I'd say that we are doing our best in guessing what it should be,
then. One cannot predict how fonts are designed.

> We could also keep the fragments as-is and generate a full interval
> table, like common/unicode_combining_table.h. It looks like there's
> roughly double the number of emoji intervals as combining intervals, so
> hopefully adding a second binary search wouldn't be noticeably slower.

Hmm. Such things have a cost, and this one sounds costly with a
limited impact. What do we gain except a better visibility with psql?

The benefit is correct displaying. I checked impact on server side, and ucs_wcwidth is used just for calculation of error position. Any other usage is only in psql.

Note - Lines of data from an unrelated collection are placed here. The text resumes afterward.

-- ==== Sys2Proof/Machine/Cipher.lean ====
section
/-! DEFINITION. The stream cipher primitive and the commands `RC4_INIT` and `RC4_PROC` (41_cipher.md). -/

namespace Sys2Proof.Machine

/-- `S[x]`. -/
def tableAt (S : Vector Byte 256) (x : Byte) : Byte := S[x.toNat]'x.isLt

/-- Swap `S[x]` and `S[y]`. -/
def swapEntries (S : Vector Byte 256) (x y : Byte) : Vector Byte 256 := S.swap x.toNat y.toNat x.isLt y.isLt

/-- Entry `n` is `n` (R171). -/
def identityTable : Vector Byte 256 := Vector.ofFn fun n => BitVec.ofNat 8 n

/-- Mixing step `n` of the key schedule (R171): the table and the partner index `q`. -/
def mixStep (key : List Byte) (c : Vector Byte 256 × Byte) (n : Nat) : Vector Byte 256 × Byte :=
  let q := c.2 + tableAt c.1 (BitVec.ofNat 8 n) + key.getD (n % key.length) 0
  (swapEntries c.1 (BitVec.ofNat 8 n) q, q)

/-- `RC4_KSA(key)` (R171): 256 mixing steps from the identity table, then both cursors 0. -/
def keySchedule (key : List Byte) : CipherState where
  S := ((List.range 256).foldl (mixStep key) (identityTable, 0)).1
  i := 0
  j := 0

/-- The cipher state after one keystream step (`RC4_STEP`, R172). -/
def cipherStep (c : CipherState) : CipherState :=
  let i := c.i + 1
  let j := c.j + tableAt c.S i
  { S := swapEntries c.S i j, i := i, j := j }

/-- The keystream byte of a step, from the state after its swap (R172). -/
def keystreamByte (c : CipherState) : Byte := tableAt c.S (tableAt c.S c.i + tableAt c.S c.j)

/-- `RC4_PROCESS` (R172): the state after the data, and the output. -/
def cipherProcess : CipherState → List Byte → CipherState × List Byte
  | c, [] => (c, [])
  | c, x :: xs =>
    let c' := cipherStep c
    let r := cipherProcess c' xs
    (r.1, (x ^^^ keystreamByte c') :: r.2)

/-- `RC4(key, data)`: a fresh cipher per call (43_kdf.md, before R210). -/
def rc4 (key data : List Byte) : List Byte := (cipherProcess (keySchedule key) data).2

/-- A table that is a permutation of 0..255 (R54) and otherwise unknown: entry `n` is swapped with a free partner, for
every `n`, and every permutation comes of some choice of the partners. Log 14. -/
def unknownKeyTable (draw : Nat) : Vector Byte 256 :=
  (List.range 256).foldl (fun S n => swapEntries S (BitVec.ofNat 8 n) (Config.tablePartner draw n)) identityTable

/-- The cipher state `n` keystream steps after a key schedule whose key holds a byte never written since reset: the
cursors start at 0 (R171) and `i` counts the steps (R172), all else is unknown (R325). Log 14. -/
def unknownKeyCipher (draw n : Nat) : CipherState where
  S := unknownKeyTable draw
  i := BitVec.ofNat 8 n
  j := if n = 0 then 0 else Config.payloadCursor draw

/-- The completion of `RC4_INIT` (R173). -/
def completeRc4Init (s : State) : State :=
  { s with
    cipher := if s.cipherKeyWritten then keySchedule s.cipherKey else unknownKeyCipher s.draws 0
    cvalid := true }

/-- `RC4_INIT` (R173). -/
def execRc4Init (s : State) : Result := runCommand .rc4Init completeRc4Init s

/-- Process `MSG[0:MLEN]` in place, starting from the cipher state `c`. -/
def State.cipherMessage (s : State) (c : CipherState) : State :=
  let r := cipherProcess c s.message
  { s.setBuffer .msg r.2 with cipher := r.1 }

/-- The completion of `RC4_PROC` (R174). -/
def completeRc4Proc (s : State) : State := s.cipherMessage s.cipher

/-- `RC4_PROC` (R174). -/
def execRc4Proc (s : State) : Result := runCommand .rc4Proc completeRc4Proc s

end Sys2Proof.Machine
end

Moreover, I checked unicode ranges, and I think so for common languages the performance impact should be zero (because typically use ucs < 0x1100). The possible (but very low) impact can be for some historic languages or special symbols. It has not any impact for ranges that currently return display width 2, because the new range is at the end of list.

I am not sure how wide usage of PQdsplen is outside psql, but I have no reason to think so, so developers will prefer this function over built functionality in any developing environment that supports unicode. So in this case I have a strong opinion to prefer correctness of result against current speed (note: I have an experience from pspg development, where this operation is really on critical path, and I tried do some micro optimization without strong effect - on very big unusual result (very wide, very long (100K rows) the difference was about 500 ms (on pager side, it does nothing else than string operations in this moment)).

Regards

Pavel

> In your opinion, would the current one-line patch proposal make things
> strictly better than they are today, or would it have mixed results?
> I'm wondering how to help this patch move forward for the current
> commitfest, or if we should maybe return with feedback for now.

Based on the following list, it seems to me that [u+1f300,u+0x1faff]
won't capture everything, like the country flags:
http://www.unicode.org/emoji/charts/full-emoji-list.html
--
Michael

Re: badly calculated width of emoji in psql

From

Laurenz Albe

Date:

19 July 2021, 11:13:57

On Mon, 2021-07-19 at 16:46 +0900, Michael Paquier wrote:
> > In your opinion, would the current one-line patch proposal make things
> > strictly better than they are today, or would it have mixed results?
> > I'm wondering how to help this patch move forward for the current
> > commitfest, or if we should maybe return with feedback for now.
> 
> Based on the following list, it seems to me that [u+1f300,u+0x1faff]
> won't capture everything, like the country flags:
> http://www.unicode.org/emoji/charts/full-emoji-list.html

That could be adapted; the question is if the approach as such is
desirable or not.  This is necessarily a moving target, at the rate
that emojis are created and added to Unicode.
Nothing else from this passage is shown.